What did you end up doing?

Michael Hornick
- Mississauga, Canada


November 2017

A. Hi Michael. What I would personally do is scrub with a solution of pumice and detergent, rinse and dry it. Then apply self-etching primer designed for aluminum, then epoxy coat it. Good luck.

Regards,

pic of Ted Mooney
Ted Mooney, P.E. RET
finishing.com
Pine Beach, New Jersey
Striving to live "Aloha"



December 30, 2018

! I went to do a washing load and I heard a terrible noise from my washing machine ... I knew it was the shaft that was broken.

60510-2broken

It could spin by itself but without any force; so today I fixed my Spider Arm/Shaft on my Samsung machine.
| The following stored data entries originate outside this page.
/-- At the end of its window a measurement that needs no extension, or has had one, goes on to the solution; another is extended once. A
solution within the trim ranges puts its trims in force and goes on to verification; one outside them, the first failure in a row of a
rotated core, raises CAL_FAIL and releases. A verification that passes on a rotated core makes the spare the position's own live core
and the calibrated core the spare, raises ROT_DONE and ends the visit; on a spare recalibrated after a failed match it shadows again;
one that fails, the first in a row of a rotated core, raises CAL_FAIL and counts it. A due reference frame is kept and stores the
deviation where its field holds it; beyond 200 ppm a good reference turns bad and raises REF_FAULT; within 150 ppm it is good; between
them it stays. (Rests on 07_burnish.md R224, R226, R228, R229, R230, R231, R240.) -/
def Obligations.BurnishCalibration : Prop :=
  (∀ (s : State) (t : Tier) (taps : List SenseSample), s.dev = .up → spPhase s t.val = 4 → (s.tier t.val).abandonFrom = none →
    windowOver s t.val = true →
    needsExtension (solveCore ((s.tier t.val).window ++ taps.map (sensed s t.val))) = false ∨ (s.tier t.val).extended = true →
    ∃ t', exec (.calMeasureDone t taps) s = .next t' ∧ spPhase t' t.val = 5 ∧
      (t'.tier t.val).window = (s.tier t.val).window ++ taps.map (sensed s t.val)) ∧
  (∀ (s : State) (t : Tier) (taps : List SenseSample), s.dev = .up → spPhase s t.val = 4 → (s.tier t.val).abandonFrom = none →
    windowOver s t.val = true → (s.tier t.val).extended = false →
    needsExtension (solveCore ((s.tier t.val).window ++ taps.map (sensed s t.val))) = true →
    ∃ t', exec (.calMeasureDone t taps) s = .next t' ∧ spPhase t' t.val = 4 ∧ (t'.tier t.val).extended = true) ∧
  (∀ (s : State) (t : Tier) (k : Fin 13) (x : CoreTrim), s.dev = .up → spPhase s t.val = 5 → calTarget s t.val = k.val →
    (s.tier t.val).abandonFrom = none → capturing s t.val = false → s.rd .POWER_STATUS_DSTATE = 0 →
    applySolution (s.rd .BURNISH_STATUS_REF_OK == 1) (lastGood s t.val k.val)
      (applicable (solveCore (s.tier t.val).window)) = some x →
    ∃ t', exec (.calSolveDone t k) s = .next t' ∧ spPhase t' t.val = 6 ∧
      t'.rd .SPARE_GO_TRIM_GAIN t.val k.val = x.gain % 2 ^ 16 ∧
      t'.rd .SPARE_GO_TRIM_OFFSET t.val k.val = x.offset % 2 ^ 16) ∧
  (∀ (s : State) (t : Tier) (k : Fin 13), s.dev = .up → spPhase s t.val = 5 → calCore s t.val = k.val →
    (s.tier t.val).abandonFrom = none → (s.tier t.val).offline = false → (s.tier t.val).hostCal = false →
    Store.get 0 (s.tier t.val).calFails k.val = 0 →
    applySolution (s.rd .BURNISH_STATUS_REF_OK == 1) (lastGood s t.val k.val)
      (applicable (solveCore (s.tier t.val).window)) = none →
    ∃ t', exec (.calSolveDone t k) s = .next t' ∧ calCore t' t.val = 15 ∧ Raised t' .burnish 0 1 ∧ Raised t' .burnish 0 0) ∧
  (∀ (s : State) (t : Tier) (taps : List SenseSample), s.dev = .up → spPhase s t.val = 6 → calCore s t.val ≠ 15 →
    (s.tier t.val).abandonFrom = none → windowOver s t.val = true → verifyPasses (solveCore (taps.map (sensed s t.val))) = true →
    (s.tier t.val).offline = false → (s.tier t.val).hostCal = false → visitPos s t.val < 12 → (s.tier t.val).visitReq = none → Inv s →
    ∃ t', exec (.calVerifyDone t taps) s = .next t' ∧ ownCore t' t.val (visitPos s t.val) = spareCore s t.val ∧
      spareCore t' t.val = calCore s t.val ∧ coreRole t' t.val (calCore s t.val) = 1 ∧ calCore t' t.val = 15 ∧ visitPos t' t.val = 15 ∧
      t'.rd .OUT_STATUS_CORE_SPARE (12 * t.val + visitPos s t.val) = 0 ∧ spPhase t' t.val = 0 ∧ Raised t' .burnish 0 0) ∧
  (∀ (s : State) (t : Tier) (taps : List SenseSample), s.dev = .up → spPhase s t.val = 6 → calTarget s t.val ≠ 15 →
    (s.tier t.val).abandonFrom = none → windowOver s t.val = true → verifyPasses (solveCore (taps.map (sensed s t.val))) = true →
    (s.tier t.val).offline = true → visitOk s t.val (visitPos s t.val) = true → capturing s t.val = false → burnishActs s = true →
    ∃ t', exec (.calVerifyDone t taps) s = .next t' ∧ spPhase t' t.val = 1 ∧ (t'.tier t.val).offline = false) ∧
  (∀ (s : State) (t : Tier) (taps : List SenseSample), s.dev = .up → spPhase s t.val = 6 → calCore s t.val ≠ 15 →
    (s.tier t.val).abandonFrom = none → windowOver s t.val = true → verifyPasses (solveCore (taps.map (sensed s t.val))) = false →
    (s.tier t.val).offline = false → (s.tier t.val).hostCal = false → Store.get 0 (s.tier t.val).calFails (calCore s t.val) = 0 →
    ∃ t', exec (.calVerifyDone t taps) s = .next t' ∧ Raised t' .burnish 0 1 ∧
      Store.get 0 (t'.tier t.val).calFails (calCore s t.val) = 1) ∧
  (∀ (s : State) (t : Tier) (ref agnd : List (BitVec 18 × BitVec 16)) (d : Rat), s.dev = .up → frameDue s t.val = true →
    frameDeviation s.vref (frameOf (s.rd .BURNISH_BCFG_DITHER_EN == 1) ref agnd) = d →
    ∃ t', exec (.referenceFrame ⟨t, ref, agnd⟩) s = .next t' ∧
      (t'.tier t.val).frames.head? = some (frameOf (s.rd .BURNISH_BCFG_DITHER_EN == 1) ref agnd) ∧
      (-(2 ^ 15) ≤ roundQ (d * (10 ^ 7 : Nat)) → roundQ (d * (10 ^ 7 : Nat)) < 2 ^ 15 →
        t'.rd .BURNISH_REF_DEV_PPM = unsigned 16 (roundQ (d * (10 ^ 7 : Nat)))) ∧
      (2 / (10 ^ 4 : Nat) < max d (-d) → s.rd .BURNISH_STATUS_REF_OK = 1 →
        t'.rd .BURNISH_STATUS_REF_OK = 0 ∧ Raised t' .burnish 0 5) ∧
      (max d (-d) ≤ 15 / (10 ^ 5 : Nat) → t'.rd .BURNISH_STATUS_REF_OK = 1) ∧
      (15 / (10 ^ 5 : Nat) < max d (-d) → max d (-d) ≤ 2 / (10 ^ 4 : Nat) →
        t'.rd .BURNISH_STATUS_REF_OK = s.rd .BURNISH_STATUS_REF_OK))

/-- A health fault of a live own core with a free spare and no visit in CAL asks for a failover of its position to be retired; with no
core in SPARE the channel shows CORE_LOST, at once in a stopped quad, in a running one from its next edge. A host request does the same
with its own cause; without a spare it is refused with SPARE_IN_USE, and one of no position asks for none. The switch of a failover
makes the spare the position's live own core, retires the failing core or, where that is not asked, puts it into CAL, leaves no spare
and raises FAILOVER. The end of an abandoned calibration with a sound spare leaves nothing in CAL: the calibrated core goes back in
service, or, after a HOST failover, becomes the spare. (Rests on 07_burnish.md R233, R234, R235.) -/
def Obligations.BurnishFailover : Prop :=
  (∀ (s : State) (t : Tier) (k : Fin 13) (p : Nat), s.dev = .up → coreRole s t.val k.val = 0 →
    (upTo 12).find? (fun p => ownCore s t.val p == k.val) = some p → spareCore s t.val ≠ 15 → covered s t.val = none →
    calCore s t.val = 15 → (∀ f ∈ (s.tier t.val).failovers, f.pos ≠ p) →
    ∃ t', exec (.coreHealthFault t k) s = .next t' ∧ t'.rd .SPARE_STATUS_FAILOVER_BUSY t.val = 1 ∧
      (t'.tier t.val).failovers = (s.tier t.val).failovers ++ [⟨p, 1, true, (s.clock (quadOf (12 * t.val + p))).next, s.osc⟩]) ∧
  (∀ (s : State) (t : Tier) (k : Fin 13) (p : Nat), s.dev = .up → coreRole s t.val k.val = 0 →
    (upTo 12).find? (fun p => ownCore s t.val p == k.val) = some p → spareCore s t.val = 15 →
    ∃ t', exec (.coreHealthFault t k) s = .next t' ∧
      (quadRuns s (12 * t.val + p) = false → t'.rd .OUT_FAULT_STAT_CORE_LOST (12 * t.val + p) = 1) ∧
      (quadRuns s (12 * t.val + p) = true → (t'.out (12 * t.val + p)).lostReq = true)) ∧
  (∀ (s : State) (m : Master) (t : Tier) (p : Fin 16) (r : Bool), MayWrite s .spare t.val m → spareCore s t.val ≠ 15 → p.val < 12 →
    covered s t.val = none → calCore s t.val = 15 → (∀ f ∈ (s.tier t.val).failovers, f.pos ≠ p.val) →
    ∃ t', exec (.failoverReq m t p r) s = .next t' ∧ t'.rd .SPARE_STATUS_FAILOVER_BUSY t.val = 1 ∧
      (t'.tier t.val).failovers = (s.tier t.val).failovers ++ [⟨p.val, 3, r, (s.clock (quadOf (12 * t.val + p.val))).next, s.osc⟩]) ∧
  (∀ (s : State) (m : Master) (t : Tier) (p : Fin 16) (r : Bool), MayWrite s .spare t.val m → spareCore s t.val ≠ 15 → 12 ≤ p.val →
    ∃ t', exec (.failoverReq m t p r) s = .next t' ∧ t'.tiers = s.tiers) ∧
  (∀ (s : State) (m : Master) (t : Tier) (p : Fin 16) (r : Bool), MayWrite s .spare t.val m → spareCore s t.val = 15 →
    ∃ t', exec (.failoverReq m t p r) s = .next t' ∧ (t'.tier t.val).failovers = (s.tier t.val).failovers ∧
      Recorded s t' .spare t.val errSpareInUse m.val) ∧
  (∀ (s : State) (t : Tier) (f : Failover) (rest : List Failover), s.dev = .up → (s.tier t.val).failovers = f :: rest →
    failoverReady s t.val f = true → f.pos < 12 → f.retire = true → spareCore s t.val ≠ ownCore s t.val f.pos → Inv s →
    ∃ t', exec (.failoverSwitch t) s = .next t' ∧ ownCore t' t.val f.pos = spareCore s t.val ∧
      coreRole t' t.val (spareCore s t.val) = 0 ∧ coreRole t' t.val (ownCore s t.val f.pos) = 3 ∧ spareCore t' t.val = 15 ∧
      t'.rd .SPARE_STATUS_SPARE_FREE t.val = 0 ∧ Raised t' .spare t.val 1 ∧ Raised t' .spare t.val 2) ∧
  (∀ (s : State) (t : Tier) (f : Failover) (rest : List Failover), s.dev = .up → (s.tier t.val).failovers = f :: rest →
    failoverReady s t.val f = true → f.pos < 12 → f.retire = false → spareCore s t.val ≠ ownCore s t.val f.pos → Inv s →
    ∃ t', exec (.failoverSwitch t) s = .next t' ∧ ownCore t' t.val f.pos = spareCore s t.val ∧
      coreRole t' t.val (spareCore s t.val) = 0 ∧ coreRole t' t.val (ownCore s t.val f.pos) = 2 ∧ spareCore t' t.val = 15 ∧
      calCore t' t.val = ownCore s t.val f.pos ∧ t'.rd .SPARE_STATUS_SPARE_FREE t.val = 0 ∧ Raised t' .spare t.val 1) ∧
  (∀ (s : State) (t : Tier), s.dev = .up → abandonReady s t.val = true → (s.tier t.val).hostCal = false → (s.tier t.val).spareFails = none →
    visitPos s t.val < 12 → Inv s →
    ∃ t', exec (.calibrationAbandon t) s = .next t' ∧ calCore t' t.val = 15 ∧ coreRole t' t.val (calCore s t.val) = 0 ∧
      t'.rd .OUT_STATUS_CORE_SPARE (12 * t.val + visitPos s t.val) = 0 ∧ spareCore t' t.val = spareCore s t.val ∧
      visitPos t' t.val = 15 ∧ (t'.tier t.val).abandonFrom = none) ∧
  (∀ (s : State) (t : Tier), s.dev = .up → abandonReady s t.val = true → (s.tier t.val).hostCal = true → (s.tier t.val).spareFails = none →
    Inv s →
    ∃ t', exec (.calibrationAbandon t) s = .next t' ∧ calCore t' t.val = 15 ∧ coreRole t' t.val (calCore s t.val) = 1 ∧
      spareCore t' t.val = calCore s t.val ∧ visitPos t' t.val = 15 ∧ (t'.tier t.val).abandonFrom = none)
Using the video below it's not that difficult at all -- it just takes time.

Purchased the part (DC97-12528A) at https://electropiecescowansville.com
Helpful Video to disassemble the part: https://youtu.be/gTXoKMHHpLs

I gave 2 coats of Rust-Oleum Specialty Appliance Epoxy Paint on the shaft.

Here are the results:
Before & After --

60510-2b4andafter

New part painted and reassembled --
60510-2reassembled

Let's see how this stands up.

Anthony fix
- Canada quebec


December 2018

thumbs up sign  Thanks Anthony. Great job, and nice graphics. By the way, anyone anywhere wanting to make an instructional video should watch that video from AppliancePros first ... What an incredibly clear and perfect illustration and explanation video!

Regards,

pic of Ted Mooney
Ted Mooney, P.E. RET
finishing.com
Pine Beach, New Jersey
Striving to live "Aloha"


May 7, 2019

3M Marine Sealant

A. These spider arms corrode where water sits on them after washing. That's in the rings near center. the sitting water might eventually soak through the paint. I would fill all the crevices with body filler to make it all smooth so there is nowhere for water to stand, then primer & paint it. You could also coat & fill it with 3M 5200 high strength marine adhesive. It is made for boat hull transoms. Manufacturers use it to stick the keel on the underside of boats. It can stay wet forever & the boat will break before the 3M 5200 ever does.

The spider pot-metal looks similar to that of outboard boat motors. I might try some outboard-motor paint over a zinc-chromate primer.